New advertising approach

The company said it is also taking a new approach to the way it does business with its important advertising partners, offering them a richer experience.

The cornerstone of the new strategy is consumer economics, focusing on the value of marketing to the company's most engaged readers, shedding circulation that does not contribute to magazine profitability and eliminating unprofitable subscription offers, the release said.

The new advertising approach will include the following:

• Reader's Digest magazine will introduce limited exclusivity by category for its advertising partners, promising an 80/20 editorial to advertising ratio, delivering these partners a premium and showcase presence;

• Effective immediately, Reader's Digest will shed as much unprofitable circulation as possible, dropping verified circulation levels, increasing the proportion of direct-to-publisher sources and limiting the use of agent-sold subscriptions.

The company said the Alliance for Audited Media qualified circulation will decline over time, and the rate base guarantees for the second half of the year will be an average of circulation served by issue throughout the second-half 2013 period.

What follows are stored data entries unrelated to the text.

/-- A write of a PORTn block. -/
def Device.writePort (d : Device) (n : PortId) (off : Nat) (v mask : BitVec 64) : Device :=
  let put (old fields : BitVec 64) : BitVec 64 := if (d.port n).enabled then old else mergeBits old v (mask &&& fields)
  match off with
  | 0x00 => d.portCtlWrite n v mask
  | 0x08 => d.updPort n (fun q => { q with creditRes := put q.creditRes 0x7FFFFFFFFFFFFF })
  | 0x10 => d.updPort n (fun q => { q with creditShr := put q.creditShr 0x7FF })
  | 0x18 => d.updPort n (fun q => { q with arb := put q.arb 0xFFF })
  | 0x20 => d.updPort n (fun q => { q with peerExpect := put q.peerExpect 0x80007FFF })
  | _ => d

/-- A write of the register at a BAR0 offset that is a multiple of 8, under the mask of the bytes written. -/
def State.regWrite (s : State) (o : Nat) (v mask : BitVec 64) : State :=
  match regPlace o with
  | .hub 0 0x00 => s.devCtlWrite v mask
  | .hub 0 0x10 => s.onDev (fun d => d.hostFaultClear (v &&& mask))
  | .hub 0 0x20 => s.onDev (fun d => d.updRegs (fun r => { r with hostIrq := mergeBits r.hostIrq v (mask &&& 0xFFF) }))
  | .hub 1 off => s.onDev (fun d => d.writeNeedle off v mask)
  | .hub 2 off => s.onDev (fun d => d.writeAdmission off v mask)
  | .hub 4 off => s.onDev (fun d => d.writeFabric off v mask)
  | .hub 5 off => s.onDev (fun d => d.writeGuard off v mask)
  | .hub 6 0x00 => s.resetCtlWrite (v &&& mask) true true
  | .hub 6 off => s.onDev (fun d => d.writeReset off v mask)
  | .hub 7 off => s.onDev (fun d => d.powerWrite off v mask)
  | .hub 8 0x00 => s.onDev (fun d => d.updRegs (fun r => { r with secMboxAddr := mergeBits r.secMboxAddr v (mask &&& addrMask) }))
  | .hub 8 0x08 => s.onDev (fun d => d.mboxGo (v &&& mask))
  | .hub 10 off => s.onDev (fun d => d.writePmc off v mask)
  | .panel p off => s.onDev (fun d => d.writePanel p off v mask)
  | .port n off => s.onDev (fun d => d.writePort n off v mask)
  | _ => s

/-- An access of 4 bytes to the low or the high half (R878). -/
def State.write32 (s : State) (o : Nat) (v : BitVec 32) : State :=
  if o % 8 = 0 then s.regWrite o (v.setWidth 64) 0xFFFFFFFF
  else s.regWrite (o / 8 * 8) (v.setWidth 64 <<< 32) 0xFFFFFFFF00000000

/-- A host write of BAR0 (R805, R878): any other size or alignment completes with Unsupported Request. -/
def State.barWrite (s : State) (o size : Nat) (v : BitVec 64) : State :=
  if !s.pins.railsOn then s
  else if size = 4 && o % 4 = 0 then s.write32 o (v.setWidth 32)
  else if size = 8 && o % 8 = 0 then s.regWrite o v (BitVec.allOnes 64) else s

/-! ## Configuration parity and shadows (R624) -/

/-- The BAR0 base of a register's block, and its panel or 0xFF. -/
def blockOf (o : Nat) : Nat × Nat := match regPlace o with
  | .hub b _ => (b * 0x10000, 0xFF)
  | .panel p _ => (0x1000000 + p.val * 0x100000, p.val)
  | .port n _ => (0x2000000 + n.val * 0x10000, 0xFF)
  | .reserved => (o, 0xFF)

/-- The record of a register that read wrong: value read, shadow value (R638). -/
def State.configFault (s : State) (o : Nat) (flipped : BitVec 64) (reason : Code) (outcome : Nat) : ErrRec :=
  let shadow := if o % 8 = 0 then s.regValue o else (s.regValue (o / 8 * 8)) >>> 32
  let lo (x : BitVec 64) : Nat := x.toNat % 2 ^ 32
  { reason := reason, mech := 0x0A, outcome := outcome, panel := (blockOf o).2
    unit := (Config.blockNumber (blockOf o).1).toNat, sub := (o - (blockOf o).1) / 8, addr := o
    detail := BitVec.ofNat 128 (lo (shadow ^^^ flipped) + 2 ^ 32 * lo shadow) }

/-- CFG_SHADOW_CHECK (R624): the block of a register that disagrees with its shadow behaves as for a lockstep mismatch of
its controller. -/
def State.shadowCheck (s : State) (bad : Option (Nat × BitVec 64)) : State :=
  match bad with
  | none => s
  | some (o, flipped) =>
    if !s.pins.railsOn then s
    else match regPlace o with
      | .panel p _ => s.onDev (fun d => d.panelReset p (s.configFault o flipped 0x0129 3) 0)
      | .reserved => s
      | _ => s.warmReset (s.configFault o flipped 0x0129 3) true false true true

/-! ## The commands -/

/-- LOW_HALF_READ_LATCH (R878). -/
def execLowHalfReadLatch (offset : Nat) (s : State) : Out :=
  .next (if s.pins.railsOn && offset % 8 = 0 then (s.read32 offset).1 else s)
/-- REGISTER_WRITE (R879). -/
def execRegisterWrite (offset size : Nat) (value : BitVec 64) (s : State) : Out := .next (s.barWrite offset size value)
/-- PANEL_ENABLE (R885). -/
def execPanelEnable (panel : PanelId) (value : BitVec 32) (s : State) : Out :=
  s.run (fun d => d.panelCtlWrite panel (value.setWidth 64) 0xFFFFFFFF)
/-- PANEL_DISABLE (R886). -/
def execPanelDisable (panel : PanelId) (value : BitVec 32) (s : State) : Out :=
  s.run (fun d => d.panelCtlWrite panel (value.setWidth 64) 0xFFFFFFFF)
/-- CFG_PARITY_ERROR (R624): the register is reloaded from its shadow, and keeps its value. -/
def execCfgParityError (offset : Nat) (flipped : BitVec 64) (s : State) : Out :=
  s.run (fun d => d.raiseCoalesced (s.configFault offset flipped 0x0128 0))
/-- CFG_SHADOW_CHECK (R624). -/
def execCfgShadowCheck (bad : Option (Nat × BitVec 64)) (s : State) : Out := .next (s.shadowCheck bad)

end Sys2Proof.Machine
end

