-- ==== Sys2Proof/Machine/Clock.lean ====
section
/-! DEFINITION. The passage of time: a tick of NCLK, the stitch edge, and what takes place at Needle positions
(02_needle_time.md). A tick also carries on what the device does of itself. -/

namespace Sys2Proof.Machine

/-! ## Cycles (R839, R840) -/

/-- The cycles of a clock that end at a time of `now` ns, for a frequency of `mhz`. -/
def cyclesAt (now mhz : Nat) : Nat := now * mhz / 1000 - (now - 1) * mhz / 1000

/-- What blocks the result path of a panel's array, the first cause of R843 that applies: no free half of the commit region,
or a write that waits for a credit. -/
def Device.backCause (d : Device) (p : PanelId) : Option Nat :=
  let q := d.panel p
  if q.array.freeHalf.isNone then some 0x01B
  else if q.mem.stalled.any (fun r => r.write) then some 0x01A
  else none

/-- What starves the array's input, the first cause of R843 that applies. -/
def Device.frontCause (d : Device) (p : PanelId) : Nat :=
  let q := d.panel p
  let a := q.array
  if q.dbg.halted then 0x017
  else if a.shadow.tile.isSome && !a.shadowReady && a.run.isNone then 0x010
  else if !q.mem.stalled.isEmpty then 0x011
  else if a.idle then 0x015
  else if (a.chain && a.run.isSome) || !(d.readyRings p Op.onArray).isEmpty then 0x016
  else 0x017

/-- Array cycles without an entry give their slots to a cause and its class, and to the page of the context whose ring holds
the grant (R843, R847). -/
def Device.starve (d : Device) (p : PanelId) (n : Nat) : Device :=
  if n = 0 then d
  else
    let owner := (((d.panel p).array.grant).map (fun g => g.1)).getD 0
    let (cause, total, k) : Nat × Nat × Fin 16 := match d.backCause p with
      | some c => (c, 0x007, 3)
      | none => (d.frontCause p, 0x006, 2)
    let d := (d.count p { code := cause, ctx := owner } (1024 * n)).count p { code := total, ctx := owner } (1024 * n)
    d.updCtx owner (fun c => { c with pageCounts := c.pageCounts.set k (c.pageCounts[k] + 1024 * n) })

/-- Array cycles of a panel: those that enter vectors of the tacks begun are spent first, the rest are starved (R841 to
R843). -/
def Device.arrayCycles (d : Device) (p : PanelId) (n : Nat) : Device :=
  let m := min n (d.panel p).entryDue
  (d.updPanel p (fun q => { q with entryDue := q.entryDue - m })).starve p (n - m)

/-- Count the cycles of a panel that a tick ends. -/
def Device.panelCycles (d : Device) (p : PanelId) : Device :=
  let w := d.power.panels[p.val]
  let n := cyclesAt d.now (if w.stretched then w.freq * 32 else w.freq * 40)
  if n = 0 || !(d.panel p).enabled then d
  else
    let d := if (d.panel p).stateCode = 1 then (d.count p { code := 0x001 } n).arrayCycles p n else d
    let d := if (d.panel p).array.chain then d.count p { code := 0x025 } n else d
    if w.stretched then d.count p { code := 0x026 } n else d

/-- Count the cycles of SCLK, 1.2 GHz, and of every panel. -/
def Device.countCycles (d : Device) : Device :=
  (List.finRange 8).foldl (fun (d : Device) p => d.panelCycles p) (d.countHub { code := 0x100 } (cyclesAt d.now 1200))

/-! ## Packets that have reached this module (R512) -/

/-- Hand a packet to the unit that its TYPE names. -/
def Device.handPacket (d : Device) (ingress : Fin 25) (p : Packet) : Device :=
  let h := p.head
  let port : Option PortId := if hp : ingress.val < 24 then some ⟨ingress.val, hp⟩ else none
  match p.body with
  | .readRequest n => d.remoteRead h n
  | .writeRequest bs => d.remoteWrite h bs
  | .readData _ => d.response h
  | .writeAck => d.response h
  | .refusal c => d.refused h c
  | .lossNotice => d.refused h 0x0420
  | .relayGrant g => d.takeGrant h g
  | .relayBlock b => d.takeBlock h b
  | .relayAck a => d.takeAck h a
  | .joinNotice n => d.joinNotice h n
  | .exponentPair q => d.exponentPair h q
  | .exponentResult q => d.exponentResult h q
  | .tally w => d.tallyWords h w
  | .noise n => d.noiseStatistic h n
  | .returnData r => d.returnData h r
  | .collGrant g => d.collGrant h g
  | .collData m => d.collData h m
  | .ready r => d.takeReady r
  | .decide q => d.takeDecide port q
  | .abort a => d.abortPacket port a

/-- Hand over every packet that has reached this module, in the order of arrival. -/
def Device.handInbox (d : Device) : Device :=
  d.fabric.inbox.foldl (fun (d : Device) p => d.handPacket p.1 p.2) { d with fabric := { d.fabric with inbox := [] } }

/-! ## Lost modules at a stitch boundary (R558, R590, R690) -/

/-- Every collective of a communicator that includes a lost module ends, in ring order, and it is broken. -/
def Device.peerLost (d : Device) (ctx : Code) (k : Comm) : Device :=
  let mine (x : Desc) : Bool := x.underWay && BitVec.ofNat 32 (x.f 36 4) = k.commId
    && x.op?.any (fun o => o.neverSkips && o != .relay && o != .fitting)
  let d := (List.finRange 4).foldl (fun (d : Device) n =>
    (((d.ring? ctx n).map (fun r => r.queue.filter mine)).getD []).foldl (fun (d : Device) x => d.finish ctx n x 0x0A01 0 none) d) d
  d.updComm ctx k.commId (fun q => { q with broken := true })

/-- The communicators that have learned of a loss since the last boundary. -/
def Device.losers (d : Device) : List (Code × Comm) :=
  d.contexts.flatMap (fun c => (c.comms.filter (fun k => !k.broken && k.lostMods.any (fun m => d.hasModule c.id k m))).map
    (fun k => (c.id, k)))

/-- Losses act at a stitch boundary: an abort for the commit communicator's step, unless one is held, and 0x0A01. -/
def Device.lossBoundary (d : Device) : Device :=
  let ls := d.losers
  let t := d.preparing
  let lost := (ls.filter (fun ck => ck.2.commitComm)).head?.bind
    (fun ck => ck.2.lostMods.find? (fun m => d.hasModule ck.1 ck.2 m))
  let d := match lost with
    | some m => if d.abortHeld t then d else d.issueAbort t 0x0A01 (BitVec.ofNat 16 m)
    | none => if d.commit.lostSelf && !d.abortHeld t then d.issueAbort t 0x0A01 (d.modNum.setWidth 16) else d
  ls.foldl (fun (d : Device) ck => d.peerLost ck.1 ck.2) { d with commit := { d.commit with lostSelf := false } }

/-! ## Positions (R29, R31, R58, R59) -/

/-- The events that take place at stitch edges only: losses, Fitting snapshots, the power ramp step. -/
def Device.edgeEvents (d : Device) : Device :=
  let d := d.lossBoundary
  let d := d.fabric.fittings.foldl (fun (d : Device) f => d.snapshot f.ctx f.ring) d
  if d.rampDue then d.rampStep else d

/-- The events of the position that the counter has reached, in the order of R59. -/
def Device.positionEvents (d : Device) : Device :=
  let d := d.voteDeadline.updateCommit
  let d := if d.needle.tick = 0 then d.edgeEvents else d
  let d := d.allRings.foldl (fun (d : Device) r => d.collPhase r.1 r.2) d
  let d := d.fabric.relays.foldl (fun (d : Device) r => d.relaySend r.ctx r.ring) d
  let d := d.allRings.foldl (fun (d : Device) r => d.descStart r.1 r.2) d
  let d := if d.snapshotDue then d.takeSnapshot else d
  (List.finRange 8).foldl (fun (d : Device) p => d.heartbeat p) d

/-- The events of a position that the counter has been loaded with (R31): they take place before it counts on. -/
def Device.arrivalEvents (d : Device) : Device :=
  if !d.needle.arrived then d
  else
    let d := d.updNeedle (fun n => { n with arrived := false })
    if d.needle.state.runs then d.positionEvents else d

/-- What goes on while the counter is stopped in LISTEN: counter dumps and heartbeats (R54, R853). -/
def Device.stoppedEvents (d : Device) : Device :=
  let d := if d.snapshotDue then d.takeSnapshot else d
  (List.finRange 8).foldl (fun (d : Device) p => d.heartbeat p) d

/-- The counter of a running Needle after one more tick (R29); the edge of a stitch whose number is a multiple of 65,536
starts a pulse on STITCH_OUT (R905). -/
def Needle.count (n : Needle) (ns now : Nat) : Needle :=
  if n.tick + 1 < ns then { n with tick := n.tick + 1 }
  else
    let s := (n.stitch + 1) % 2 ^ 48
    { n with stitch := s, tick := 0, stitchOut := if s % 65536 = 0 then some now else n.stitchOut }

/-- The counter counts one tick; records held for coalescing are placed at a stitch edge (R640). -/
def Device.countNeedle (d : Device) : Device :=
  if !d.needle.state.runs then d
  else
    let d := d.updNeedle (fun n => n.count d.stitchNs d.now)
    if d.needle.tick = 0 then d.flushCoalesced else d

/-- The timers of the Needle: pulses, election, takeover, holdover and lock limits, markers (R36, R37, R40, R50, R905). -/
def Device.needleTimers (d : Device) : Device :=
  let d := match d.needle.stitchOut with
    | some t => if 500 ≤ d.now - t then d.updNeedle (fun n => { n with stitchOut := none }) else d
    | none => d
  d.election.takeover.holdoverEntry.holdoverLimit.lockTimeout.reacquireTimeout.markerEmit

/-- What goes on of itself: packets, memory requests, collectives and relays, a vote that has become due, readiness, records and
dumps that wait. -/
def Device.carryOn (d : Device) : Device :=
  let d := d.handInbox.issueRequests
  (d.settle.relaySettle.tryVote.noteReady.writeRecord.resetsGoOn).writeDump

/-- One NCLK tick of a powered package. -/
def Device.tick (d : Device) : Device :=
  let d := { d.arrivalEvents with now := d.now + 1 }.countCycles.countNeedle.needleTimers
  (if d.needle.state.runs then d.positionEvents else if d.needle.state = .listen then d.stoppedEvents else d).carryOn

/-- The counter of a powered package comes to its next stitch edge: `n` ticks pass. -/
def Device.ticks : Nat → Device → Device
  | 0, d => d
  | n + 1, d => Device.ticks n d.tick

/-- STITCH_EDGE (R29): the ticks up to the next edge pass; a counter that is stopped has no edge. -/
def Device.stitchEdge (d : Device) : Device :=
  if d.needle.state.runs then Device.ticks (d.stitchNs - d.needle.tick) d else d

/-- One tick with no command waiting (assumption log 10): a package without rails only grows older. -/
def State.tick (s : State) : State :=
  if s.pins.railsOn then (s.onDev Device.tick).dapThimble
  else s.onDev (fun d => { d with now := d.now + 1 })

/-- STITCH_EDGE (R29). -/
def execStitchEdge (s : State) : Out := s.run Device.stitchEdge

end Sys2Proof.Machine
end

As a result of the new strategy, effective with the January 2014 issue, Reader's Digest will lower its rate base guarantee for advertisers to 3 million; and

• Reader's Digest will introduce a more profitable subscription pricing structure while maintaining price stabilization for existing customers. The company said it will discontinue its unprofitable introductory offers and eliminate some of the price confusion around subscription pricing for its products.

"The new rate base strategy will deliver a more profitable, sustainable business for the brand, a better experience for the consumer and a more effective environment for our advertisers," Guth said in the release.

"More than ever, we want to take smart, decisive actions that will put our business on a stronger path for the long-term, and this means rethinking business practices and questioning accepted industry convention.

"Now our partners can more effectively reach our most engaged readership, our readers have an improved experience, and [the company] will have a more sustainable business."

Customer pledge

Building on its decision to increase the publication of Reader's Digest magazine from 10 to 12 issues annually, the company said it has plans to enhance its pledge to its customers with premium products and improved services on a number of fronts, including a significantly more favorable editorial/ad ratio than the 50%/50% average for the competitive set.

In addition, the company will enhance its customer offer in the following ways:

• Beginning in the winter of 2014, Reader's Digest will have a refreshed, modern look;

• The company will continue to add new products and enhancements to its Taste of Home upgrade.

• Reader's Digest moved its customer care centers back to the United States for all English-speaking customers, improving its ability to interact live and digitally with customers; and

• As of emergence the company will have licensed operations in Iberia, the United Kingdom, India, the Nordic and French regions, Hungary, Poland and Romania.

Reader's Digest said it continues to focus on new marketing approaches, including digital and business-to-business campaigns for all of its websites and partner websites, and on the improvement of its content offerings.

The company said it is also building new tools to support its ongoing customer-centric focus, with the first software tools to be introduced in Brazil in September.

Reader's Digest, a subsidiary of RDA Holding Co., is a media and direct marketing company based in New York. The company filed for bankruptcy on Feb. 17 under Chapter 11 case number 13-22233.